#### [Assignment]
Take the entries below and print, exactly, the stretch from the line containing "and a stretch" through the line containing "shed := y.wasShed, offset", both included.
[[ Raw data, beginning ]]
/-- OVERSHOOT_LIMIT (R113): OVS_LIMIT markers in a row at or above the threshold fault the bay with CAUSE 1. -/
def execOvershootLimit (b : Nat) (s : State) : Host.Outcome State Fault Refusal :=
  .next (s.live 4 (if s.cutting b ∧ s.fld F.FRG_BAY_AUX_OVS_LIMIT b ≤ (s.bay b).ovsFor then s.faultBay b 1 else s))

/-- The sinc2 filter over one bit (R114): at OSR 16 every sixteenth bit gives an output, scaled so that full scale is 2^23 − 1. -/
def Sinc2.push (x : Sinc2) (bit : Bool) : Sinc2 :=
  let i1 := x.i1 + if bit then 1 else -1
  let i2 := x.i2 + i1
  if x.n = 15 then
    let c := i2 - x.d1
    { i1 := i1, i2 := i2, d1 := i2, d2 := c, n := 0, out := clampInt (-(2 ^ 23 - 1)) (2 ^ 23 - 1) (roundDiv ((c - x.d2) * (2 ^ 23 - 1)) 256) }
  else { x with i1 := i1, i2 := i2, n := x.n + 1 }

/-- The bits of a modulator input since the last look at its detector run through its filter. -/
def State.fastBits (s : State) (m : Nat) (bits : List Bool) : State :=
  { s with frg := { s.frg with fld := s.frg.fld.upd m fun x => bits.foldl Sinc2.push x } }

/-- The last output of a detector, bits [23:12], lies outside its limits (R114). -/
def State.fastOut (s : State) (m : Nat) : Bool :=
  let v := (s.frg.fld.get m).out / 2 ^ 12
  decide (v < signed 12 (s.fld F.FRG_FLD_LO m) ∨ signed 12 (s.fld F.FRG_FLD_HI m) < v)

/-- A detector is fed: Forge is present and owns the modulator input (R91, R114). -/
def State.fastFed (s : State) (m : Nat) : Bool := s.hasForge && decide (s.fld F.ACQ_MOD_CFG_OWNER m = 2)

/-- FAST_LIMIT (R114): the bits give an output outside the limits of an enabled detector, which acts on its bay as an overshoot or as
a fault. -/
def execFastLimit (m : Nat) (bits : List Bool) (s : State) : Host.Outcome State Fault Refusal :=
  .next (s.live 4 (if s.fastFed m then
      let s := s.fastBits m bits
      let b := s.fld F.FRG_FLD_BAY m
      if s.flag F.FRG_FLD_EN m && s.fastOut m then
        let t := s.onBay b fun x => { x with fast := m :: x.fast.filter fun k => decide (k ≠ m) }
        if s.fld F.FRG_FLD_ACTION m = 0 then (if (s.bay b).fast.contains m then t else t.truncate b) else t.faultBay b 3
      else s
    else s))

/-- FAST_LIMIT_END (R114): the bits give an output inside the limits again. -/
def execFastLimitEnd (m : Nat) (bits : List Bool) (s : State) : Host.Outcome State Fault Refusal :=
  .next (s.live 4 (if s.fastFed m then
      let s := s.fastBits m bits
      if s.fastOut m then s
      else s.onBay (s.fld F.FRG_FLD_BAY m) fun x => { x with fast := x.fast.filter fun k => decide (k ≠ m) }
    else s))

/-- DRIVER_FAULT (R115): GDF shows the level of GDF_N_p; low for 40 ns, it drives both gates low and drops the phase with CAUSE 3. -/
def execDriverFault (p : Nat) (low : Bool) (s : State) : Host.Outcome State Fault Refusal :=
  .next (s.live 4 (if p < s.phaseCount then
      let t := s.setFlag F.FRG_PH_STAT_GDF p low
      if low && (s.phaseBay p).isSome then (t.gatesOff p).dropPhase p 3 0x0304 else t
    else s))

/-- SENSE_LOSS (R97, R116): WIN shows whether CS_p (mV) lies outside −150 to 1350; outside for 1 µs, it drops the phase with CAUSE 1. A
phase in no bay has no window check, and a standby takes its sense losses from the mirrored drops (R306). -/
def execSenseLoss (p : Nat) (cs : Int) (s : State) : Host.Outcome State Fault Refusal :=
  .next (s.live 4 (if (s.phaseBay p).isSome && !s.standby then
      let out := decide (cs < -150 ∨ 1350 < cs)
      let t := s.setFlag F.FRG_PH_STAT_WIN p out
      if out then t.dropPhase p 1 0x0302 else t
    else s))

/-- The cause of a bay fault has ended (R120, R156, R85, R88). -/
def State.causeEnded (s : State) (b : Nat) : Bool :=
  match s.fld F.FRG_BAY_STAT_CAUSE b with
  | 1 => !s.cutting b
  | 3 => decide ((s.bay b).fast = [])
  | 4 => (s.bayPhases b).any fun p => !s.dropped p
  | 5 =>
    (((loopPrograms (s.body tyLOOP)).filter fun g => decide (g.bay = some b)).all fun g =>
      decide (s.fld F.CLF_ENG_STAT_STATE g.engine ≠ 3)
        && (List.range 4).all fun m => !s.flag F.CLF_FE_STAT_TRIP (g.engine * 4 + m))
    && ((List.range (acqSeqs (s.body tyACQ))).all fun k =>
      !(s.flag F.ACQ_SEQ_STAT_STOPPED k && (s.consumers k).contains b))
    && ((List.range 8).all fun k =>
      !(s.flag F.ACQ_CHK_STAT_FAULT k && s.flag F.ACQ_CHK_CFG_ACTION k
        && ((s.flag F.ACQ_CHK_STAT_SUSPECT_A k && (s.cnvConsumers (2 * k)).contains b)
          || (s.flag F.ACQ_CHK_STAT_SUSPECT_B k && (s.cnvConsumers (2 * k + 1)).contains b))))
    && !bitOf (s.fld F.SYS_REGION_STAT_FAILED) 2
  | 6 => decide (s.fld F.FRG_STAT_UPD_CONSEC = 0)
  | _ => true

/-- RELEASE (R120): clears the fault at the next marker where its cause has ended; otherwise, and on a bay that is not
faulted, refused with 0307h. -/
def State.releaseBay (s : State) (b : Nat) : State :=
  if s.flag F.FRG_BAY_STAT_FAULT b && s.causeEnded b then s.onBay b fun x => { x with release := true }
  else s.report 0x0307 b

/-- A write of 1 to DROP (R118): clears the drop only while RUN = 0. DESIGN CHOICE (log entry 29): CAUSE is cleared with it, and a write
for a phase in no bay, which has no RUN, is refused with 0307h. -/
def State.clearDrop (s : State) (p : Nat) : State :=
  match s.phaseBay p with
  | none => s.report 0x0307 p
  | some b =>
    if s.fld F.FRG_BAY_CTL_RUN b = 0 then
      if s.dropped p then (((s.setDrop p false).setFld F.FRG_PH_STAT_CAUSE p 0).onBay b fun x => { x with spread := true }).countBay b
      else s
    else s.report 0x0307 p

/-! ### Overrun of the update (R107) -/

/-- What the update did to one phase is taken back (R31, R107): the shadow with its mark and dither, the trim, the shed mark; an offset
and a stretch that no PERIOD instant has taken yet. -/
def Phase.takeBack (y : Phase) : Phase :=
  let kept := decide (y.stretch = 0 ∧ y.offset ≠ y.wasOffset)
  { y with
    shadow := y.was, shadowMark := y.wasMark, dither := y.wasDither, trim := y.wasTrim, stale := y.wasStale, atMax := y.wasAtMax
    shed := y.wasShed, offset := if kept then y.offset else y.wasOffset, stretch := if kept then 0 else y.wasStretch }

/-- What the update did to one bay is taken back: REF, the shed step, the hold and SHED; the offsets are spread again. A victim dropped
since keeps no step. -/
def State.bayBack (s : State) (b : Nat) : State :=
  let o := (s.bay b).prior
  let step := match o.step with | some x => if s.dropped x.1 || s.flag F.FRG_BAY_STAT_FAULT b then none else some x | none => none
  let s := s.each (s.bayPhases b) fun p t =>
    let t := (t.onPhase p Phase.takeBack).setFlag F.FRG_PH_STAT_SHED p (t.phase p).wasShed
    t.setFld F.FRG_PH_TRIM_TRIM p (unsignedOf 11 (roundDiv ((t.phase p).trim / 10).num ((t.phase p).trim / 10).den))
  ((s.onBay b fun x => { x with ref := o.ref, step := step, holdFrom := o.holdFrom, spread := true }).setFld F.FRG_BAY_STAT_SHED b
    o.shed).countBay b

/-- An overrun of the update keeps every shadow as it was; its other results are discarded too (R31, R107). -/
def State.forgeKeep (s : State) : State := s.each s.bays fun b t => t.bayBack b

/-- At the overrun limit every running bay is faulted with CAUSE 6. -/
def State.forgeLimit (s : State) : State :=
  s.each (s.bays.filter fun b => s.bayLive b) fun b t => t.faultBay b 6

end Sys2Proof.Machine
end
[[ Raw data, end ]]
#### [Your response]
and a stretch that no PERIOD instant has taken yet. -/
def Phase.takeBack (y : Phase) : Phase :=
  let kept := decide (y.stretch = 0 ∧ y.offset ≠ y.wasOffset)
  { y with
    shadow := y.was, shadowMark := y.wasMark, dither := y.wasDither, trim := y.wasTrim, stale := y.wasStale, atMax := y.wasAtMax
    shed := y.wasShed, offset := if kept then y.offset else y.wasOffset, stretch := if kept then 0 else y.wasStretch }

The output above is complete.